Bu yüzden burada, bir mıknatıs gibi, fantastik hikayelerin, eski geleneklerin ve efsanelerin tüm hayranlarını kendine çekiyor. Ve burada sadece turistler her zaman aile fotoğraf albümlerini dolduracak veya meraklı zihinlerinde doğan birçok soruya cevap alacak bir şeylere sahip olacaklar.

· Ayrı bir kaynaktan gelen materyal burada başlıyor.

-- ==== Sys2Proof/Machine/Padder.lean ====
section
/-! DEFINITION. The Padder/Framer: CHK, FRAME.FULL, FRAME.FINAL, FRAME.FILL, FRAME.LEN (40_padder.md). -/

namespace Sys2Proof.Machine

/-- CHK (40_padder.md rule R103): the overflow test comes before every other effect. -/
def execChk (s : State) : Outcome :=
  if s.lengthOverflows then .next s.raiseLengthOverflow
  else .next { s with h := iv, nb := BitVec.ofNat 56 (blockCount s.len.toNat), bi := 0, ph := .frame }

/-- FRAME.FULL (40_padder.md rule R104). Its 64 indexes exist exactly when `BI < LEN div 64`, its class. -/
def execFrameFull (s : State) : Outcome :=
  frameReading (64 * s.bi.toNat) 64 (fullBlock s.msg s.bi.toNat) s

/-- FRAME.FINAL (40_padder.md rule R105), for `BI = LEN div 64` and `LEN mod 64 <= 55`. -/
def execFrameFinal (s : State) : Outcome :=
  if s.bi.toNat = fullBlocks s.len.toNat ∧ tailLength s.len.toNat ≤ 55 then
    frameReading (64 * s.bi.toNat) (tailLength s.len.toNat) (finalBlock s.msg s.len.toNat) s
  else .refused .frameClass

/-- FRAME.FILL (40_padder.md rule R106), for `BI = LEN div 64` and `LEN mod 64 >= 56`. -/
def execFrameFill (s : State) : Outcome :=
  if s.bi.toNat = fullBlocks s.len.toNat ∧ 56 ≤ tailLength s.len.toNat then
    frameReading (64 * s.bi.toNat) (tailLength s.len.toNat) (fillBlock s.msg s.len.toNat) s
  else .refused .frameClass

/-- FRAME.LEN (40_padder.md rule R107), for `BI = LEN div 64 + 1` and `LEN mod 64 >= 56`. No message byte is read. -/
def execFrameLen (s : State) : Outcome :=
  if s.bi.toNat = fullBlocks s.len.toNat + 1 ∧ 56 ≤ tailLength s.len.toNat then
    frameReading (64 * s.bi.toNat) 0 (lengthBlock s.len.toNat) s
  else .refused .frameClass

end Sys2Proof.Machine
end

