/-- 40_padder.md rule R102 and 30_encoding.md rules R70 and R71: block `j` is bytes `64j` to `64j + 63` of PADDED, for
exactly the `j` below `N(L)`. -/
def Obligations.BlocksArePaddedMessage : Prop :=
  ∀ (m : Memory) (L : Nat), L < 2 ^ 61 →
    L + 1 + zeroBytes L + 8 = 64 * blockCount L ∧ zeroBytes L ≤ 63 ∧
    (∀ j : Nat, j < blockCount L →
      ∃ b : Block, block m L j = some b ∧ ∀ (k : Nat) (h : k < 64), b[k] = paddedByte m L (64 * j + k)) ∧
    (∀ j : Nat, blockCount L ≤ j → block m L j = none)

/-- 41_unpack.md rule R120: each word is the big-endian reading of its four bytes, and the function is a bijection. -/
def Obligations.UnpackIsBigEndianBijection : Prop :=
  (∀ (b : Block) (i : Nat) (h : i < 16),
    (unpack b)[i].toNat =
      b[4 * i].toNat * 2 ^ 24 + b[4 * i + 1].toNat * 2 ^ 16 + b[4 * i + 2].toNat * 2 ^ 8 + b[4 * i + 3].toNat) ∧
  Function.Bijective unpack

/-- 42_schedule.md rule R125: `expand` is the one schedule that copies the Word block and satisfies the recurrence. -/
def Obligations.ExpandIsTheRecurrence : Prop :=
  ∀ (x : Vector Word 16) (y : Schedule),
    y = expand x ↔
      (∀ (i : Nat) (h : i < 16), y[i] = x[i]) ∧
      ∀ (i : Nat) (h : 16 ≤ i ∧ i < 80), y[i] = rotl (y[i - 3] ^^^ y[i - 8] ^^^ y[i - 14] ^^^ y[i - 16]) 1

/-- 44_format.md rule R161 and 30_encoding.md rules R75 and R76: character `8k + n` is the code of the digit
`(H[k] div 16^(7-n)) mod 16`, every character is an upper-case hexadecimal digit, and the string determines the State. -/
def Obligations.FormatIsInjectiveUppercaseHex : Prop :=
  (∀ (h : HRegs) (k : Fin 5) (n : Nat) (hn : n < 8),
    (format h)[8 * k.val + n].toNat =
      (let v := (h.get k).toNat / 16 ^ (7 - n) % 16
       if v ≤ 9 then 0x30 + v else 0x37 + v)) ∧
  (∀ (h : HRegs) (i : Nat) (hi : i < 40),
    (0x30 ≤ (format h)[i].toNat ∧ (format h)[i].toNat ≤ 0x39) ∨
    (0x41 ≤ (format h)[i].toNat ∧ (format h)[i].toNat ≤ 0x46)) ∧
  (∀ h h' : HRegs, format h = format h' → h = h')

/-- 70_reset_and_hazards.md rule R238: bytes past `len - 1` are not hashed; 45_transaction.md rule R170: a length of
2^61 or more gives the error whatever the message. -/
def Obligations.HashUsesOnlyTheDeclaredBytes : Prop :=
  ∀ (m m' : Memory) (L : Nat),
    ((∀ p : Nat, p < L → Memory.read m p = Memory.read m' p) → hash m L = hash m' L) ∧
    (2 ^ 61 ≤ L → hash m L = .lengthOverflow) ∧
    (L < 2 ^ 61 → ∃ d : Digest, hash m L = .ok d)

/-- 20_memory.md rule R54: after unpacking, the bit length sits in `W[14]` (upper half) and `W[15]` (lower half) of the
last block. -/
def Obligations.BitLengthSitsInLastWords : Prop :=
  ∀ (m : Memory) (L : Nat), L < 2 ^ 61 →
    ∃ b : Block, block m L (blockCount L - 1) = some b ∧
      (unpack b)[14].toNat * 2 ^ 32 + (unpack b)[15].toNat = L * 8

Şehir, eski uygarlığın ana şehri Cuzco'dan yaklaşık yüz kilometre uzaklıktadır. İlk kez, yerleşimle ilgili bilgiler, yalnızca Amerikan Arkeoloji Okulu Hiram Bingham'ın temsilcilerinden birinin yerel sakinlerin güvenini kazanabildiği ve ona antik yerleşimin sırrını ortaya çıkardığı 1911'de ortaya çıktı. Görünüşe göre, yerel yerliler uzun zamandır Machu Picchu'nun yeri hakkında bilgiye sahipti, ancak bilgiyi gizli tuttu ve yabancılara bir uyarı ile davrandı.
Tarihsel referans
Eski bir İnka yerleşiminin keşfinin tarihi oldukça ilginç. Yukarıda adı geçen bilim adamı, efsanevi şehir Vilcabambu'nun arayışını tamamlamak için Peru'ya gitti. Efsaneye inanıyorsanız, temsilcileri Eski Dünya'dan fatihlerden kaçan uygarlığın anlatılmamış zenginliklerinin yeni evi olan bu şehirdi. Hazinelere ek olarak, birkaç neslin hükümdarlarının mumyalarının yanı sıra şüphesiz tarihi ve arkeolojik değeri olan diğer eşyaların buraya getirildiği iddia edildi.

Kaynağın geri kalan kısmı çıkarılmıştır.